Join the conversationJoin the conversation

Arden Zalman
Guest

The circle of Nature in the Bush

Trevor & Colleen Patrick
Guest

Hi James is that densite down south (just past Wilkinson) still inhabited? With this heat I’d stay underground! Greetings to all.

Cipriano
Guest

4 fully grown male lions is a force to reckon with. If I were a hyena I would keep my distance.

Geri Potter
Guest

This is a sad consequence of a stable lion environment. One of the BEST afternoon drives we shared with John Holley and Richard Siwela was when we visited an active Hyena den. The interaction between the youngsters and the adults was amazing. The FUN was seeing the littlest ones come ever closer to the vehicle, at first shy and then increasingly curios until they were chewing tires and food baskets. the MOST adorable things and too much maligned. I hope they come back, at least to chew your shoes!! 🙂

MJ
Guest

Thanks you for the update on the hyena. I find them one of the most interesting mammals in the bush.

Wodaj
Guest

Interesting twist in predator dynamics!
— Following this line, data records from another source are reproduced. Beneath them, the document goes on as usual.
-- ==== Sys2Proof/Decode.lean ====
section
/-! DEFINITION. Decode.lean: the decoder, total on any bytes and any word, and the encoder, both from the tables of
30_encoding R110, R113 and R114. -/

namespace Sys2Proof

/-- Why a word is no instruction, or no command. -/
inductive Reject where
  /-- fewer than four bytes: a command is one 32-bit word (30_encoding R110) -/
  | tooShort
  /-- `RSV`, bits 31:9, is not 0 (30_encoding R115 step 1) -/
  | reservedBits
  /-- the operation code is of no row (30_encoding R115 step 2) -/
  | reservedOp
  /-- the row does not admit the `CH` bit (30_encoding R115 step 3) -/
  | channel
  /-- the code of an internal step, written as a command (30_encoding R111, R116) -/
  | eventCode
  deriving DecidableEq, Repr

/-- `OP`, bits 7:0 (30_encoding R110). -/
def opField (w : Word) : BitVec 8 := w.extractLsb' 0 8

/-- `CH`, bit 8 (30_encoding R110). -/
def chField (w : Word) : Channel := Channel.ofBit (w.getLsbD 8)

/-- `RSV`, bits 31:9 (30_encoding R110). -/
def rsvField (w : Word) : BitVec 23 := w.extractLsb' 9 23

/-- A row that fixes its `CH` bit. -/
def onChannel (want ch : Channel) (i : Instr) : Except Reject Instr :=
  if ch = want then .ok i else .error .channel

/-- The row of an operation code (30_encoding R113, R114). -/
def decodeRow (op : BitVec 8) (ch : Channel) : Except Reject Instr :=
  match op with
  | 0x00#8 => .ok (.nop ch)
  | 0x01#8 => .ok (.init ch)
  | 0x02#8 => .ok (.start ch)
  | 0x03#8 => .ok (.stop ch)
  | 0x10#8 => onChannel .A ch .queueSamples
  | 0x11#8 => onChannel .A ch .bufferReady
  | 0x20#8 => onChannel .V ch .renderFrame
  | 0x21#8 => onChannel .V ch .sendFrame
  | 0x80#8 => .ok (match ch with | .A => .smEmitA | .V => .smEmitV)
  | 0x81#8 => onChannel .A ch .smSilence
  | 0x90#8 => .ok (.dmaBeat ch)
  | 0xA0#8 => onChannel .A ch .airqSwap
  | 0xB0#8 => onChannel .V ch .rfCopy
  | 0xB1#8 => onChannel .V ch .rfPublish
  | 0xC0#8 => onChannel .V ch .sfTake
  | 0xC1#8 => onChannel .V ch .sfBuild
  | 0xC2#8 => onChannel .V ch .sfStart
  | 0xC3#8 => onChannel .V ch .sfFinish
  | _ => .error .reservedOp

/-- The instruction of a word, of either format (30_encoding R110, R111, R115). -/
def decodeWord (w : Word) : Except Reject Instr :=
  if rsvField w = 0#23 then decodeRow (opField w) (chField w) else .error .reservedBits

/-- The command of a word written to a `CMD` register; the code of an internal step is illegal there
(30_encoding R115, R116). -/
def decodeCommand (w : Word) : Except Reject Instr :=
  match decodeWord w with
  | .ok i => if i.isEvent then .error .eventCode else .ok i
  | .error e => .error e

/-- The four bytes of a word, least significant first (20_memory R82). -/
def wordBytes (w : Word) : List Byte :=
  [w.extractLsb' 0 8, w.extractLsb' 8 8, w.extractLsb' 16 8, w.extractLsb' 24 8]

/-- The instruction at the head of a byte sequence, with the bytes that follow it. -/
def decode : List Byte → Except Reject (Instr × List Byte)
  | b0 :: b1 :: b2 :: b3 :: rest =>
    match decodeWord (b3 ++ b2 ++ b1 ++ b0) with
    | .ok i => .ok (i, rest)
    | .error e => .error e
  | _ => .error .tooShort

/-- The word with an operation code and a `CH` bit, `RSV` being 0 (30_encoding R110). -/
def instrWord (op : BitVec 8) (ch : Channel) : Word := 0#23 ++ BitVec.ofBool ch.bit ++ op

/-- The word of an instruction (30_encoding R113, R114). -/
def encode : Instr → Word
  | .nop ch => instrWord 0x00#8 ch
  | .init ch => instrWord 0x01#8 ch
  | .start ch => instrWord 0x02#8 ch
  | .stop ch => instrWord 0x03#8 ch
  | .queueSamples => instrWord 0x10#8 .A
  | .bufferReady => instrWord 0x11#8 .A
  | .renderFrame => instrWord 0x20#8 .V
  | .sendFrame => instrWord 0x21#8 .V
  | .smEmitA => instrWord 0x80#8 .A
  | .smEmitV => instrWord 0x80#8 .V
  | .smSilence => instrWord 0x81#8 .A
  | .dmaBeat ch => instrWord 0x90#8 ch
  | .airqSwap => instrWord 0xA0#8 .A
  | .rfCopy => instrWord 0xB0#8 .V
  | .rfPublish => instrWord 0xB1#8 .V
  | .sfTake => instrWord 0xC0#8 .V
  | .sfBuild => instrWord 0xC1#8 .V
  | .sfStart => instrWord 0xC2#8 .V
  | .sfFinish => instrWord 0xC3#8 .V

/-- The bytes of an instruction. -/
def encodeBytes (i : Instr) : List Byte := wordBytes (encode i)

/-- The word of the opcode table whose lowest `nbits` bits are those of `w`, the bits above being 0. -/
def tableWord (nbits w : Nat) : Word := BitVec.ofNat 32 (w % 2 ^ nbits)

/-- The instruction the decoder reads from a row's word, laid out in bytes as memory stores it. -/
def decodeTableWord (nbits w : Nat) : Option Instr :=
  match decode (wordBytes (tableWord nbits w)) with
  | .ok (i, _) => some i
  | .error _ => none

end Sys2Proof
end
Congratulations to Majingilane! Few years back, hyenas tripped off the tails of Tsalala lionesses and snatched kills so often. I am pleased to hear Hyenas are pushed out.

Kk
Guest

Fascinating. I wonder in areas where lion hunts are allowed and male lions are taken out regularly, if hyenas mulitply tremendously and become stronger than the lion prides themselves?

James Weis
Guest

Hi James,

Such an interesting article… It never ceases to amaze how the ebb and flow of nature changes what we experience in the same place over time.
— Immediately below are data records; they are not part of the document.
-- ==== Sys2Proof/Machine/TimingGenerator.lean ====
section
/-! DEFINITION. TimingGenerator.lean: the cycle level, one rising edge of `clk` (41_serial_sm R160-R169). -/

namespace Sys2Proof.Machine

/-- One edge of the divider: the next count, and whether the half bit period ends (41_serial_sm R161). The comparison
with `div - 1` is made in exact integers (log 19). -/
def divider (div ctr : BitVec 16) : BitVec 16 × Bool :=
  if ctr.toNat + 1 < div.toNat then (ctr + 1#16, false) else (0#16, true)

/-- The word-select level during audio slot `k` (41_serial_sm R164). -/
def audioWs (c : Config) (k : Fin 32) : Bool := if k.val < 16 then c.wsLeft else !c.wsLeft

/-- The data level during audio slot `k` (41_serial_sm R165). -/
def audioDout (c : Config) (t : TgA) (k : Fin 32) : Bool :=
  if c.i2sDelay then if k.val = 0 then t.prevlsb else t.shreg.getLsbD (32 - k.val)
  else t.shreg.getLsbD (31 - k.val)

/-- The pins at the start of the LOW half of the current audio slot (41_serial_sm R163-R165). -/
def driveA (s : State) : State :=
  { s with pins := { s.pins with
      audBck := false, audWs := audioWs s.cfg s.tgA.slot, audDout := audioDout s.cfg s.tgA s.tgA.slot } }

/-- `load_A()`: the next word of the FIFO, or a zero frame if it is empty (41_serial_sm R166). -/
def loadA (s : State) : State :=
  match s.fifoA with
  | w :: rest =>
    { s with fifoA := rest, outA := s.outA ++ [.frame w],
             tgA := { s.tgA with prevlsb := s.tgA.shreg.getLsbD 0, shreg := w, slot := 0 } }
  | [] =>
    { s with outA := s.outA ++ [.silence],
             tgA := { s.tgA with prevlsb := s.tgA.shreg.getLsbD 0, shreg := 0, slot := 0 } }

/-- `next_slot(A)` (41_serial_sm R166). -/
def nextSlotA (s : State) : State :=
  driveA (if s.tgA.slot.val = 31 then loadA s else { s with tgA := { s.tgA with slot := s.tgA.slot + 1 } })

/-- One `clk` edge of the audio generator (41_serial_sm R160, R161, R166). -/
def clkA (s : State) : State :=
  if !s.chanA.smEn then s
  else if !s.tgA.loaded then
    driveA { loadA s with tgA := { (loadA s).tgA with loaded := true, half := .low, ctr := 0 } }
  else
    let d := divider s.chanA.div s.tgA.ctr
    let s' := { s with tgA := { s.tgA with ctr := d.1 } }
    if !d.2 then s'
    else
      match s.tgA.half with
      | .low => { s' with tgA := { s'.tgA with half := .high }, pins := { s'.pins with audBck := true } }
      | .high => nextSlotA { s' with tgA := { s'.tgA with half := .low }, pins := { s'.pins with audBck := false } }

/-- `load_V()` of the byte at the head of the FIFO (41_serial_sm R169). -/
def loadV (s : State) (b : Byte) (rest : List Byte) : State :=
  { s with fifoV := rest, outV := s.outV ++ [b],
           tgV := { ctr := 0, half := .low, slot := 0, shreg := b, loaded := true },
           pins := { s.pins with lcdMosi := b.getLsbD 7 } }

/-- `next_slot(V)`: the next bit, the next byte, or a stall (41_serial_sm R169). -/
def nextSlotV (s : State) : State :=
  if s.tgV.slot.val = 7 then
    match s.fifoV with
    | b :: rest => loadV s b rest
    | [] => { s with tgV := { s.tgV with loaded := false } }
  else
    { s with tgV := { s.tgV with slot := s.tgV.slot + 1 },
             pins := { s.pins with lcdMosi := s.tgV.shreg.getLsbD (7 - (s.tgV.slot + 1).val) } }

/-- One `clk` edge of the display generator: while no byte is loaded the divider does not count
(41_serial_sm R160, R161, R167, R169). -/
def clkV (s : State) : State :=
  if !s.chanV.smEn then s
  else if !s.tgV.loaded then
    match s.fifoV with
    | b :: rest => loadV s b rest
    | [] => s
  else
    let d := divider s.chanV.div s.tgV.ctr
    let s' := { s with tgV := { s.tgV with ctr := d.1 } }
    if !d.2 then s'
    else
      match s.tgV.half with
      | .low => { s' with tgV := { s'.tgV with half := .high }, pins := { s'.pins with lcdSck := true } }
      | .high => nextSlotV { s' with tgV := { s'.tgV with half := .low }, pins := { s'.pins with lcdSck := false } }

/-- One rising edge of `clk`: both generators count it (10_state R30). A halted block keeps its pins and emits nothing
(60_exceptions R333). -/
def clkEdge (s : State) : State := if s.halted then s else clkV (clkA s)

end Sys2Proof.Machine
end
Water can often be the cause of such change – either via direct rainfall like that experienced in the Sabi Sand or by annual floods in places like the Okavango Delta, where a river that had been dry for years suddenly flows again and changes the lives of the animals that live there.
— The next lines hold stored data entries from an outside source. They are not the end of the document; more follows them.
-- ==== Sys2Proof/Machine/Core.lean ====
section
/-! DEFINITION. Core.lean: the machine as the host runs it. -/

def Sys2Proof.core : Host.Core := { State := Sys2Proof.Machine.State, Fault := Sys2Proof.Machine.Fault,
                                    Refusal := Sys2Proof.Machine.Refusal, step := Sys2Proof.Machine.step,
                                    reset := Sys2Proof.Machine.State.reset }
end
Competition between predators obviously also can cause changes in their immediate environment depending on the breeding success of one or the other. Your observation regarding leopards changing their habits at Londolozi certainly proves that some animals will adjust very quickly to changes in their surrondings.

Great reading and thanks!
James

James
Guest

Hi James,

Thanks for your comments, good to hear from you!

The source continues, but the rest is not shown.